Ao meu ver, é interessante destacar o núcleo do pensamento gramsciano: a palavra chave era o homem como bloco histórico. O tema foi polemizado com Lukács. Vejamos a refutação da teoria da dualidade:

“Deve-se estudar a posição do professor Lukács em face da filosofia da práxis. Lukács, ao que parece, afirma que só se pode falar de dialética para a história dos homens, não para a natureza.Pode estar equivocado e pode ter razão. Se sua afirmação pressupõe um dualismo entre a natureza e o homem, ele está equivocado porque cai em uma concepção da natureza própria da religião e da filosofia greco-cristã, bem como do idealismo, que realmente não consegue unificar e relacionar o homem e natureza mais do que verbalmente. Mas se a história humana deve ser concebida também como história da natureza (através também da história da ciência), como então a dialética pode ser destacada da natureza? Lukács, talvez, por reação às teorias barrocas do Ensaio Popular, caiu no erro oposto, em uma forma de idealismo”.

E reafirmando sua concepção unitária do homem, Gramsci escreve:

“É possível dizer que cada um transforma a si mesmo, se modifica, na medida em que transforma e modifica todo o conjunto de relações do qual ele é o ponto central. Neste sentido o verdadeiro filósofo é – e não pode deixar de ser - nada mais do que o político, isto é, o homem ativo que modifica o ambiente, entendido por ambiente o conjunto das relações de que o indivíduo faz parte. Se a própria individualidade é o conjunto destas relações, conquistar uma personalidade significa adquirir consciência destas relações, modificar a própria personalidade significa modificar o conjunto destas relações”.

Nessas palavras, está presente uma visão, uma interpretação da décima primeira tese sobre Feuerbach, escrita por Marx: conhecer a realidade e transformá-la.

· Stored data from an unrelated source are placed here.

-- ==== Sys2Proof/Laws/State.lean ====
section
/-! SUPPORT. One lemma per field per update of the state record, so that no proof unfolds an update; and the register
file and the flags under the updates. -/

namespace Sys2Proof.Machine

@[simp] theorem State.setReg_sr (s : State) (n : Reg) (v : Word) : (s.setReg n v).sr = s.sr := rfl
@[simp] theorem State.setReg_gbr (s : State) (n : Reg) (v : Word) : (s.setReg n v).gbr = s.gbr := rfl
@[simp] theorem State.setReg_vbr (s : State) (n : Reg) (v : Word) : (s.setReg n v).vbr = s.vbr := rfl
@[simp] theorem State.setReg_mach (s : State) (n : Reg) (v : Word) : (s.setReg n v).mach = s.mach := rfl
@[simp] theorem State.setReg_macl (s : State) (n : Reg) (v : Word) : (s.setReg n v).macl = s.macl := rfl
@[simp] theorem State.setReg_pr (s : State) (n : Reg) (v : Word) : (s.setReg n v).pr = s.pr := rfl
@[simp] theorem State.setReg_pc (s : State) (n : Reg) (v : Word) : (s.setReg n v).pc = s.pc := rfl
@[simp] theorem State.setReg_slot (s : State) (n : Reg) (v : Word) : (s.setReg n v).slot = s.slot := rfl
@[simp] theorem State.setReg_irqBlock (s : State) (n : Reg) (v : Word) : (s.setReg n v).irqBlock = s.irqBlock := rfl
@[simp] theorem State.setReg_proc (s : State) (n : Reg) (v : Word) : (s.setReg n v).proc = s.proc := rfl
@[simp] theorem State.setReg_mem (s : State) (n : Reg) (v : Word) : (s.setReg n v).mem = s.mem := rfl
@[simp] theorem State.setReg_bootMat (s : State) (n : Reg) (v : Word) : (s.setReg n v).bootMat = s.bootMat := rfl
@[simp] theorem State.setReg_ramEpoch (s : State) (n : Reg) (v : Word) : (s.setReg n v).ramEpoch = s.ramEpoch := rfl
@[simp] theorem State.setReg_part (s : State) (n : Reg) (v : Word) : (s.setReg n v).part = s.part := rfl
@[simp] theorem State.setReg_mode (s : State) (n : Reg) (v : Word) : (s.setReg n v).mode = s.mode := rfl
@[simp] theorem State.setReg_pins (s : State) (n : Reg) (v : Word) : (s.setReg n v).pins = s.pins := rfl
@[simp] theorem State.setReg_lines (s : State) (n : Reg) (v : Word) : (s.setReg n v).lines = s.lines := rfl
@[simp] theorem State.setReg_intc (s : State) (n : Reg) (v : Word) : (s.setReg n v).intc = s.intc := rfl
@[simp] theorem State.setReg_ubc (s : State) (n : Reg) (v : Word) : (s.setReg n v).ubc = s.ubc := rfl
@[simp] theorem State.setReg_dtc (s : State) (n : Reg) (v : Word) : (s.setReg n v).dtc = s.dtc := rfl
@[simp] theorem State.setReg_bsc (s : State) (n : Reg) (v : Word) : (s.setReg n v).bsc = s.bsc := rfl
@[simp] theorem State.setReg_cpg (s : State) (n : Reg) (v : Word) : (s.setReg n v).cpg = s.cpg := rfl
@[simp] theorem State.setReg_wdt (s : State) (n : Reg) (v : Word) : (s.setReg n v).wdt = s.wdt := rfl
@[simp] theorem State.setReg_cmt (s : State) (n : Reg) (v : Word) : (s.setReg n v).cmt = s.cmt := rfl
@[simp] theorem State.setReg_power (s : State) (n : Reg) (v : Word) : (s.setReg n v).power = s.power := rfl
@[simp] theorem State.setReg_flash (s : State) (n : Reg) (v : Word) : (s.setReg n v).flash = s.flash := rfl
@[simp] theorem State.setReg_aud (s : State) (n : Reg) (v : Word) : (s.setReg n v).aud = s.aud := rfl
@[simp] theorem State.setReg_windows (s : State) (n : Reg) (v : Word) : (s.setReg n v).windows = s.windows := rfl
@[simp] theorem State.setReg_draws (s : State) (n : Reg) (v : Word) : (s.setReg n v).draws = s.draws := rfl
@[simp] theorem State.setReg_agenda (s : State) (n : Reg) (v : Word) : (s.setReg n v).agenda = s.agenda := rfl
@[simp] theorem State.setReg_inner (s : State) (n : Reg) (v : Word) : (s.setReg n v).inner = s.inner := rfl
@[simp] theorem State.setReg_turn (s : State) (n : Reg) (v : Word) : (s.setReg n v).turn = s.turn := rfl

@[simp] theorem State.setT_regs (s : State) (b : Bool) : (s.setT b).regs = s.regs := rfl
@[simp] theorem State.setT_gbr (s : State) (b : Bool) : (s.setT b).gbr = s.gbr := rfl
@[simp] theorem State.setT_vbr (s : State) (b : Bool) : (s.setT b).vbr = s.vbr := rfl
@[simp] theorem State.setT_mach (s : State) (b : Bool) : (s.setT b).mach = s.mach := rfl
@[simp] theorem State.setT_macl (s : State) (b : Bool) : (s.setT b).macl = s.macl := rfl
@[simp] theorem State.setT_pr (s : State) (b : Bool) : (s.setT b).pr = s.pr := rfl
@[simp] theorem State.setT_pc (s : State) (b : Bool) : (s.setT b).pc = s.pc := rfl
@[simp] theorem State.setT_slot (s : State) (b : Bool) : (s.setT b).slot = s.slot := rfl
@[simp] theorem State.setT_irqBlock (s : State) (b : Bool) : (s.setT b).irqBlock = s.irqBlock := rfl
@[simp] theorem State.setT_proc (s : State) (b : Bool) : (s.setT b).proc = s.proc := rfl
@[simp] theorem State.setT_mem (s : State) (b : Bool) : (s.setT b).mem = s.mem := rfl
@[simp] theorem State.setT_bootMat (s : State) (b : Bool) : (s.setT b).bootMat = s.bootMat := rfl
@[simp] theorem State.setT_ramEpoch (s : State) (b : Bool) : (s.setT b).ramEpoch = s.ramEpoch := rfl
@[simp] theorem State.setT_part (s : State) (b : Bool) : (s.setT b).part = s.part := rfl
@[simp] theorem State.setT_mode (s : State) (b : Bool) : (s.setT b).mode = s.mode := rfl
@[simp] theorem State.setT_pins (s : State) (b : Bool) : (s.setT b).pins = s.pins := rfl
@[simp] theorem State.setT_lines (s : State) (b : Bool) : (s.setT b).lines = s.lines := rfl
@[simp] theorem State.setT_intc (s : State) (b : Bool) : (s.setT b).intc = s.intc := rfl
@[simp] theorem State.setT_ubc (s : State) (b : Bool) : (s.setT b).ubc = s.ubc := rfl
@[simp] theorem State.setT_dtc (s : State) (b : Bool) : (s.setT b).dtc = s.dtc := rfl
@[simp] theorem State.setT_bsc (s : State) (b : Bool) : (s.setT b).bsc = s.bsc := rfl
@[simp] theorem State.setT_cpg (s : State) (b : Bool) : (s.setT b).cpg = s.cpg := rfl
@[simp] theorem State.setT_wdt (s : State) (b : Bool) : (s.setT b).wdt = s.wdt := rfl
@[simp] theorem State.setT_cmt (s : State) (b : Bool) : (s.setT b).cmt = s.cmt := rfl
@[simp] theorem State.setT_power (s : State) (b : Bool) : (s.setT b).power = s.power := rfl
@[simp] theorem State.setT_flash (s : State) (b : Bool) : (s.setT b).flash = s.flash := rfl
@[simp] theorem State.setT_aud (s : State) (b : Bool) : (s.setT b).aud = s.aud := rfl
@[simp] theorem State.setT_windows (s : State) (b : Bool) : (s.setT b).windows = s.windows := rfl
@[simp] theorem State.setT_draws (s : State) (b : Bool) : (s.setT b).draws = s.draws := rfl
@[simp] theorem State.setT_agenda (s : State) (b : Bool) : (s.setT b).agenda = s.agenda := rfl
@[simp] theorem State.setT_inner (s : State) (b : Bool) : (s.setT b).inner = s.inner := rfl
@[simp] theorem State.setT_turn (s : State) (b : Bool) : (s.setT b).turn = s.turn := rfl

@[simp] theorem State.setQ_regs (s : State) (b : Bool) : (s.setQ b).regs = s.regs := rfl
@[simp] theorem State.setQ_gbr (s : State) (b : Bool) : (s.setQ b).gbr = s.gbr := rfl
@[simp] theorem State.setQ_vbr (s : State) (b : Bool) : (s.setQ b).vbr = s.vbr := rfl
@[simp] theorem State.setQ_mach (s : State) (b : Bool) : (s.setQ b).mach = s.mach := rfl
@[simp] theorem State.setQ_macl (s : State) (b : Bool) : (s.setQ b).macl = s.macl := rfl
@[simp] theorem State.setQ_pr (s : State) (b : Bool) : (s.setQ b).pr = s.pr := rfl
@[simp] theorem State.setQ_pc (s : State) (b : Bool) : (s.setQ b).pc = s.pc := rfl
@[simp] theorem State.setQ_slot (s : State) (b : Bool) : (s.setQ b).slot = s.slot := rfl
@[simp] theorem State.setQ_irqBlock (s : State) (b : Bool) : (s.setQ b).irqBlock = s.irqBlock := rfl
@[simp] theorem State.setQ_proc (s : State) (b : Bool) : (s.setQ b).proc = s.proc := rfl
@[simp] theorem State.setQ_mem (s : State) (b : Bool) : (s.setQ b).mem = s.mem := rfl
@[simp] theorem State.setQ_bootMat (s : State) (b : Bool) : (s.setQ b).bootMat = s.bootMat := rfl
@[simp] theorem State.setQ_ramEpoch (s : State) (b : Bool) : (s.setQ b).ramEpoch = s.ramEpoch := rfl
@[simp] theorem State.setQ_part (s : State) (b : Bool) : (s.setQ b).part = s.part := rfl
@[simp] theorem State.setQ_mode (s : State) (b : Bool) : (s.setQ b).mode = s.mode := rfl
@[simp] theorem State.setQ_pins (s : State) (b : Bool) : (s.setQ b).pins = s.pins := rfl
@[simp] theorem State.setQ_lines (s : State) (b : Bool) : (s.setQ b).lines = s.lines := rfl
@[simp] theorem State.setQ_intc (s : State) (b : Bool) : (s.setQ b).intc = s.intc := rfl
@[simp] theorem State.setQ_ubc (s : State) (b : Bool) : (s.setQ b).ubc = s.ubc := rfl
@[simp] theorem State.setQ_dtc (s : State) (b : Bool) : (s.setQ b).dtc = s.dtc := rfl
@[simp] theorem State.setQ_bsc (s : State) (b : Bool) : (s.setQ b).bsc = s.bsc := rfl
@[simp] theorem State.setQ_cpg (s : State) (b : Bool) : (s.setQ b).cpg = s.cpg := rfl
@[simp] theorem State.setQ_wdt (s : State) (b : Bool) : (s.setQ b).wdt = s.wdt := rfl
@[simp] theorem State.setQ_cmt (s : State) (b : Bool) : (s.setQ b).cmt = s.cmt := rfl
@[simp] theorem State.setQ_power (s : State) (b : Bool) : (s.setQ b).power = s.power := rfl
@[simp] theorem State.setQ_flash (s : State) (b : Bool) : (s.setQ b).flash = s.flash := rfl
@[simp] theorem State.setQ_aud (s : State) (b : Bool) : (s.setQ b).aud = s.aud := rfl
@[simp] theorem State.setQ_windows (s : State) (b : Bool) : (s.setQ b).windows = s.windows := rfl
@[simp] theorem State.setQ_draws (s : State) (b : Bool) : (s.setQ b).draws = s.draws := rfl
@[simp] theorem State.setQ_agenda (s : State) (b : Bool) : (s.setQ b).agenda = s.agenda := rfl
@[simp] theorem State.setQ_inner (s : State) (b : Bool) : (s.setQ b).inner = s.inner := rfl
@[simp] theorem State.setQ_turn (s : State) (b : Bool) : (s.setQ b).turn = s.turn := rfl

@[simp] theorem State.setM_regs (s : State) (b : Bool) : (s.setM b).regs = s.regs := rfl
@[simp] theorem State.setM_gbr (s : State) (b : Bool) : (s.setM b).gbr = s.gbr := rfl
@[simp] theorem State.setM_vbr (s : State) (b : Bool) : (s.setM b).vbr = s.vbr := rfl
@[simp] theorem State.setM_mach (s : State) (b : Bool) : (s.setM b).mach = s.mach := rfl
@[simp] theorem State.setM_macl (s : State) (b : Bool) : (s.setM b).macl = s.macl := rfl
@[simp] theorem State.setM_pr (s : State) (b : Bool) : (s.setM b).pr = s.pr := rfl
@[simp] theorem State.setM_pc (s : State) (b : Bool) : (s.setM b).pc = s.pc := rfl
@[simp] theorem State.setM_slot (s : State) (b : Bool) : (s.setM b).slot = s.slot := rfl
@[simp] theorem State.setM_irqBlock (s : State) (b : Bool) : (s.setM b).irqBlock = s.irqBlock := rfl
@[simp] theorem State.setM_proc (s : State) (b : Bool) : (s.setM b).proc = s.proc := rfl
@[simp] theorem State.setM_mem (s : State) (b : Bool) : (s.setM b).mem = s.mem := rfl
@[simp] theorem State.setM_bootMat (s : State) (b : Bool) : (s.setM b).bootMat = s.bootMat := rfl
@[simp] theorem State.setM_ramEpoch (s : State) (b : Bool) : (s.setM b).ramEpoch = s.ramEpoch := rfl
@[simp] theorem State.setM_part (s : State) (b : Bool) : (s.setM b).part = s.part := rfl
@[simp] theorem State.setM_mode (s : State) (b : Bool) : (s.setM b).mode = s.mode := rfl
@[simp] theorem State.setM_pins (s : State) (b : Bool) : (s.setM b).pins = s.pins := rfl
@[simp] theorem State.setM_lines (s : State) (b : Bool) : (s.setM b).lines = s.lines := rfl
@[simp] theorem State.setM_intc (s : State) (b : Bool) : (s.setM b).intc = s.intc := rfl
@[simp] theorem State.setM_ubc (s : State) (b : Bool) : (s.setM b).ubc = s.ubc := rfl
@[simp] theorem State.setM_dtc (s : State) (b : Bool) : (s.setM b).dtc = s.dtc := rfl
@[simp] theorem State.setM_bsc (s : State) (b : Bool) : (s.setM b).bsc = s.bsc := rfl
@[simp] theorem State.setM_cpg (s : State) (b : Bool) : (s.setM b).cpg = s.cpg := rfl
@[simp] theorem State.setM_wdt (s : State) (b : Bool) : (s.setM b).wdt = s.wdt := rfl
@[simp] theorem State.setM_cmt (s : State) (b : Bool) : (s.setM b).cmt = s.cmt := rfl
@[simp] theorem State.setM_power (s : State) (b : Bool) : (s.setM b).power = s.power := rfl
@[simp] theorem State.setM_flash (s : State) (b : Bool) : (s.setM b).flash = s.flash := rfl
@[simp] theorem State.setM_aud (s : State) (b : Bool) : (s.setM b).aud = s.aud := rfl
@[simp] theorem State.setM_windows (s : State) (b : Bool) : (s.setM b).windows = s.windows := rfl
@[simp] theorem State.setM_draws (s : State) (b : Bool) : (s.setM b).draws = s.draws := rfl
@[simp] theorem State.setM_agenda (s : State) (b : Bool) : (s.setM b).agenda = s.agenda := rfl
@[simp] theorem State.setM_inner (s : State) (b : Bool) : (s.setM b).inner = s.inner := rfl
@[simp] theorem State.setM_turn (s : State) (b : Bool) : (s.setM b).turn = s.turn := rfl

A chave bloco histórico está presente na relação entre intelectuais e não-intelectuais, por meio dos conceitos senso comum e de bom senso. Gramsci salientava que todos os homens são filósofos e definia os limites e as características dessa peculiaridade. Essa singularidade está contida, em primeiro lugar, na própria linguagem, isto é, um conjunto de conceitos com conteúdos, bom-senso. Em segundo lugar, no senso-comum, na religião popular, em todo o sistema de crenças, supertições, etc.
Gramsci também encontrou a chave para unificar, criticamente, esse conjunto de filosofia, através da análise do conceito de senso comum e bom senso. Vejamos como ele resolve a questão de maneira muito clara:

“passagem do saber ao compreender, ao sentir e vice-versa, do sentir ao compreender, ao saber. O elemento popular sente, mas nem sempre compreende ou sabe; o elemento intelectual sabe, mas nem sempre compreende e, em especial, sente. É preciso reconciliar os dois extremos. Sem essa conexão entre intelectuais e povo-nação, não se faz política: unidade, bloco histórico”.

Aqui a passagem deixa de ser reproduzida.